Does the lunar cycle affect human behavior? This seems to be a question that refuses to die, no matter how hard it is to confirm any actual effect. It’s now a cultural idea, deeply embedded and not going anywhere. A recent study, however, seems to show a correlation between suicide and the week of the full moon in a pre-Covid cohort of subjects from Marion County. What are we to make of this finding?

Specifically they show that:

We analyzed pre-COVID suicides from the Marion County Coroner’s Office (n = 776), and show that deaths by suicide are significantly increased during the week of the full moon (p = 0.037), with older individuals (age ≥ 55) showing a stronger effect (p = 0.019). We also examined in our dataset which hour of the day (3–4 pm, p = 0.035), and which month of the year (September, p = 0.09) show the most deaths by suicide.

They also found suicides were not significantly associated with the full moon for subjects <30. They did not give the p-value for those between 30 and 55, and I suspect, given the numbers, that group was either not significant or barely significant. The first question we should ask when confronted with data like this is – is this likely to be a real effect, or just a statistical false positive? We can think about prior plausibility, the statistical power of the study, and the degree of significance. But really there is one primary way this question is sorted out – replication.

In fact, studies like this are best done in at least two phases, an initial exploratory phases and a follow up internal replication to confirm the results of the first data set. But confirmation can also be done through subsequent replication, by the same group or others. A real effect should replicate, while a false positive should not. The authors note that they did a literature search and found the results “mixed”. In fact, this study is a replication (not exact replication, but still a replication) of earlier studies asking the same question. Did they replicate the results of previous studies? Let’s take a look.

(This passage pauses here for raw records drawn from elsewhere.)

/-- Settles O21: a take is a judgement carried out (`Part.takeCommand_eq`), and its answer comes last. -/
theorem takesAreAnsweredAndRefusalsChangeNothing : Obligations.TakesAreAnsweredAndRefusalsChangeNothing := by
  intro c slot w s h ready hk
  obtain ⟨selOk, ack, carry, taken, carries⟩ := Part.takeCommand_eq h hk
  obtain ⟨⟨hphase, hlast, hrestart⟩, hconflict⟩ := ready
  let q : Part := { s.part with bus := s.part.bus.beginTake slot w.kind }
  let r : Part × Verdict := if !selOk then (q, .badValue 0) else carry q
  have result : s.part.takeCommand c =
      { r.1 with bus := r.1.bus.answer slot r.2 (if r.2.code = .done then ack else 0) } := by
    have accepts : (q.map.conflict && decide (w.kind ≠ 0x01) || q.bus.cmd.restart.isSome) = false := by
      simp [q, hconflict, hrestart]
    rw [taken]
    unfold Part.take
    dsimp only
    rw [if_neg (by rw [accepts]; exact Bool.false_ne_true)]
  have takes : q.bus.SameTakes r.1.bus := by
    unfold r
    split
    · exact .refl _
    · exact carries.takes q
  have refuses (hv : r.2.code.refused = true) : r.1 = q := by
    unfold r at hv ⊢
    split
    · rfl
    · next hsel => rw [if_neg hsel] at hv; exact carries.refuses q hv
  have begun := Bus.beginTake_slot slot w.kind s.part.bus
  have uses : r.1.bus.cmd.slots[slot].uses = s.part.bus.cmd.slots[slot].uses + 1 := (takes.uses slot).trans (by rw [begun])
  have kind : r.1.bus.cmd.slots[slot].kind = w.kind := (takes.kind slot).trans (by rw [begun])
  have stepped : exec c s = .next (s.onPart fun _ =>
      { r.1 with bus := r.1.bus.answer slot r.2 (if r.2.code = .done then ack else 0) }) :=
    (exec_offers h s).trans (congrArg _ (State.onPart_congr
      ((Part.offer_accepts ⟨hphase, hlast, hrestart⟩ _).trans result)))
  refine ⟨_, r.2, if r.2.code = .done then ack else 0, stepped, rfl, rfl, ?_, ⟨r.1.bus.partQ, ?_⟩, takes.shadow, fun hv => ?_⟩
  · exact (Bus.answer_slot ..).trans (by dsimp only; rw [uses, kind])
  · exact (Bus.answer_partQ ..).trans (by rw [uses, kind])
  · have refused : r.2.code.refused = true := decide_eq_true hv
    have notDone : r.2.code ≠ .done := fun hd => by rw [hd] at hv; exact absurd hv (by decide)
    refine State.onPart_congr ?_
    rw [refuses refused, if_neg notDone]
    rfl

end Sys2Proof.Machine

end

section
/-! PROOFS. Grants of LINK requests and the check of a slot (01 section 1.4, 02 sections 2.1, 2.2 and 2.5, 12.1): the beats of the
command area, what a check reads, and the checks at INIT_DONE. -/

namespace Sys2Proof.Machine

/-! ### The grant of a LINK request (R9, R17) -/

/-- The LINK request that is next is granted (R16). -/
theorem exec_linkRequestGrant {s : State} {r : LinkReq} (h : LinkIsNext s.part r) :
    exec .linkRequestGrant s =
      .next { s with part := (s.part.linkGrant s.mem).1, mem := (s.part.linkGrant s.mem).2 } :=
  congrArg _ (if_pos (Part.nextGrant_link h))

/-- The part at the grant of its LINK request, before the beat has its effect. -/
def Part.linkGranted (p : Part) : Part := { p with link := { p.link with request := none }, lastGrant := .link }

theorem Part.linkGrant_write {p : Part} {a : Nat} {data : List Byte} {enables : List Bool} {w : WriteWatch}
    (h : p.link.request = some (.write a data enables w)) (mem : Memory) :
    p.linkGrant mem = ((p.linkGranted.watch w data enables).endBeat none false, mem.writeMasked a data enables) := by
  unfold Part.linkGrant
  rw [h]
  rfl

theorem exec_linkGrant_write {s : State} {a : Nat} {data : List Byte} {enables : List Bool} {w : WriteWatch}
    (h : LinkIsNext s.part (.write a data enables w)) :
    exec .linkRequestGrant s =
      .next { s with
        part := (s.part.linkGranted.watch w data enables).endBeat none false
        mem := s.mem.writeMasked a data enables } := by
  rw [exec_linkRequestGrant h, Part.linkGrant_write h.1]

/-! ### The beats of the command area (R19, R20) -/

theorem leNat_lt (bs : List Byte) : leNat bs < 256 ^ bs.length := by
  induction bs with
  | nil => simp [leNat]
  | cons b bs ih =>
    have hb := b.isLt
    rw [leNat, List.length_cons, Nat.pow_succ]
    omega

/-- A word of a slot is the number of its four bytes in the shadow (12.1). -/
theorem CommandUnit.word_toNat (c : CommandUnit) (slot : CmdSlot) (i : Nat) :
    (c.word slot i).toNat = leNat ((List.range 4).map fun j => c.shadow.read (64 * slot.val + (4 * i + j))) := by
  have small : c.shadow.readNat (0x40 * slot.val + 4 * i) 4 < 2 ^ 32 := by
    refine (leNat_lt _).trans_le ?_
    simp [Memory.readBytes]
  rw [CommandUnit.word, BitVec.toNat_ofNat, Nat.mod_eq_of_lt small, Memory.readNat, Memory.readBytes]
  simp only [Nat.add_assoc]

theorem CommandUnit.words_getElem (c : CommandUnit) (slot : CmdSlot) (i : Fin 16) : (c.words slot)[i] = c.word slot i.val := by
  fin_cases i <;> rfl

/-- The part once a beat of the command area is copied, with the offer that the oldest transaction carries on (R19, R20). -/
def Part.copied (offset : Nat) (data : List Byte) (enables : List Bool) (x : LinkTxn) (xs : List LinkTxn) (offered : Bool)
    (p : Part) : Part :=
  { p with
    bus := { p.bus with cmd := { p.bus.cmd with shadow := p.bus.cmd.shadow.writeMasked offset data enables } }
    link := { p.link with held := { x with offered := offered } :: xs } }

/-- The first beat of a slot offers a command where it covers word 0 with a kind, and is the last where its transaction ends. -/
theorem Part.commandBeat_first {p : Part} {x : LinkTxn} {xs : List LinkTxn} (hheld : p.link.held = x :: xs) {k : Nat}
    (hk : k < 16) (data : List Byte) (enables : List Bool) :
    p.commandBeat (64 * k) data enables =
      if coversAt enables 0 4 = true ∧ (p.bus.cmd.shadow.writeMasked (64 * k) data enables).read (64 * k) ≠ 0 then
        if x.count ≤ x.next + 1 then (p.copied (64 * k) data enables x xs false).checkSlot (Fin.ofNat 16 k)
        else p.copied (64 * k) data enables x xs true
      else p.copied (64 * k) data enables x xs false := by
  have slot : 64 * k / 64 = k := by omega
  have start : 64 * k % 64 = 0 := by omega
  have kind : 0x40 * (Fin.ofNat 16 k).val = 64 * k := by simp only [Fin.ofNat]; omega
  unfold Part.commandBeat
  dsimp only
  rw [hheld]
  dsimp only
  rw [slot, start]
  simp only [CommandUnit.kind, kind, decide_true, if_true, Bool.not_true, Bool.false_or]
  have offers : (coversAt enables 0 4 && decide ((p.bus.cmd.shadow.writeMasked (64 * k) data enables).read (64 * k) ≠ 0)) =
      decide (coversAt enables 0 4 = true ∧ (p.bus.cmd.shadow.writeMasked (64 * k) data enables).read (64 * k) ≠ 0) := by
    rw [Bool.decide_and, Bool.decide_coe]
  rw [offers]
  by_cases hc : coversAt enables 0 4 = true ∧ (p.bus.cmd.shadow.writeMasked (64 * k) data enables).read (64 * k) ≠ 0
  · rw [decide_eq_true hc, if_pos hc]
    by_cases hl : x.count ≤ x.next + 1
    · rw [decide_eq_true hl, if_pos hl]
      rfl
    · rw [decide_eq_false hl, if_neg hl]
      rfl
  · rw [decide_eq_false hc, if_neg hc, Bool.and_false, if_neg Bool.false_ne_true]
    rfl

A study from 1977 looking at suicides in Cuyahoga County, Ohio, for 1972–1975 found, “…an increase is observed in this sample with respect to new moon phase but not for full moon phase.” That is essentially the opposite of what the current study showed, a decrease in suicides during the full moon.

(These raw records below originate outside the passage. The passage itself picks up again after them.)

-- ==== Sys2Proof/Config.lean ====
section
/-! DEFINITION. The fixed capacities of the part, and the values that the manual leaves open: each of
these is an opaque constant with no body, so that nothing can be proved of the value it gives. -/

namespace Sys2Proof.Config

/-- R106: marks 1 to 128. -/
def markCapacity : Nat := 128
/-- R119: takes 1 to 16. -/
def takeCapacity : Nat := 16
/-- R119, R120: a take holds at most 64 cues. -/
def cuesPerTake : Nat := 64
/-- R122: the cue pool holds 256 cues. -/
def poolCapacity : Nat := 256
/-- R66: zones 1 to 24. -/
def zoneCapacity : Nat := 24
/-- R156: four lens map banks. -/
def bankCount : Nat := 4
/-- R161: targets 1 to 8. -/
def targetCapacity : Nat := 8
/-- R141: the frame wait, in ms. -/
def frameWait : Nat := 250
/-- R134: the lag saturates at 65,535 ms in units of 1/1,024 ms. -/
def lagLimit : Nat := 67107840

/-- FREE VALUE (log entry 1). R184: where both supervision timers reach the period at one timer event, the
manual says that one expiry is taken first and not which. Applied to the model's own counter `State.freeCount`;
`true` means the periodic timer's expiry is taken first. -/
opaque periodicExpiresFirst : Nat → Bool

/-- FREE VALUE (log entry 2). R197 sends velocities in a signed 32-bit field; the manual states no field value
for a velocity outside that range (a path step can make one, R8). -/
opaque wideField : Int → BitVec 32

/-- FREE VALUE (log entry 3). R197: an absent limit pair of a lens map is sent all the same; the manual states
no value for its four bytes in the reply to LENS_MAP_GET. Arguments: the bank and the field's place. -/
opaque absentLimitField : Fin 4 → Fin 4 → BitVec 16

end Sys2Proof.Config
end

A 1992 review of 28 studies found:

“Most studies indicated no relation between lunar phase and the measures of suicide. The positive findings conflicted, have not been replicated, or were confounded with variables such as season, weekday, weather, or holidays. It is concluded that there is insufficient evidence for assuming a relationship between the synodic lunar cycle and completed or attempted suicide.”

A 2021 study from Northern Finland found an association with the full moon, but only in premenopausal women.

A 2005 study from Middle Franconia found:

“No significant relationship was detected between the full, absent, and moon’s interphases and suicide incidence. Nevertheless, there was a weak association between the absent moon and choice of a non-violent suicide method in men aged less than the median of 40.2 yrs.”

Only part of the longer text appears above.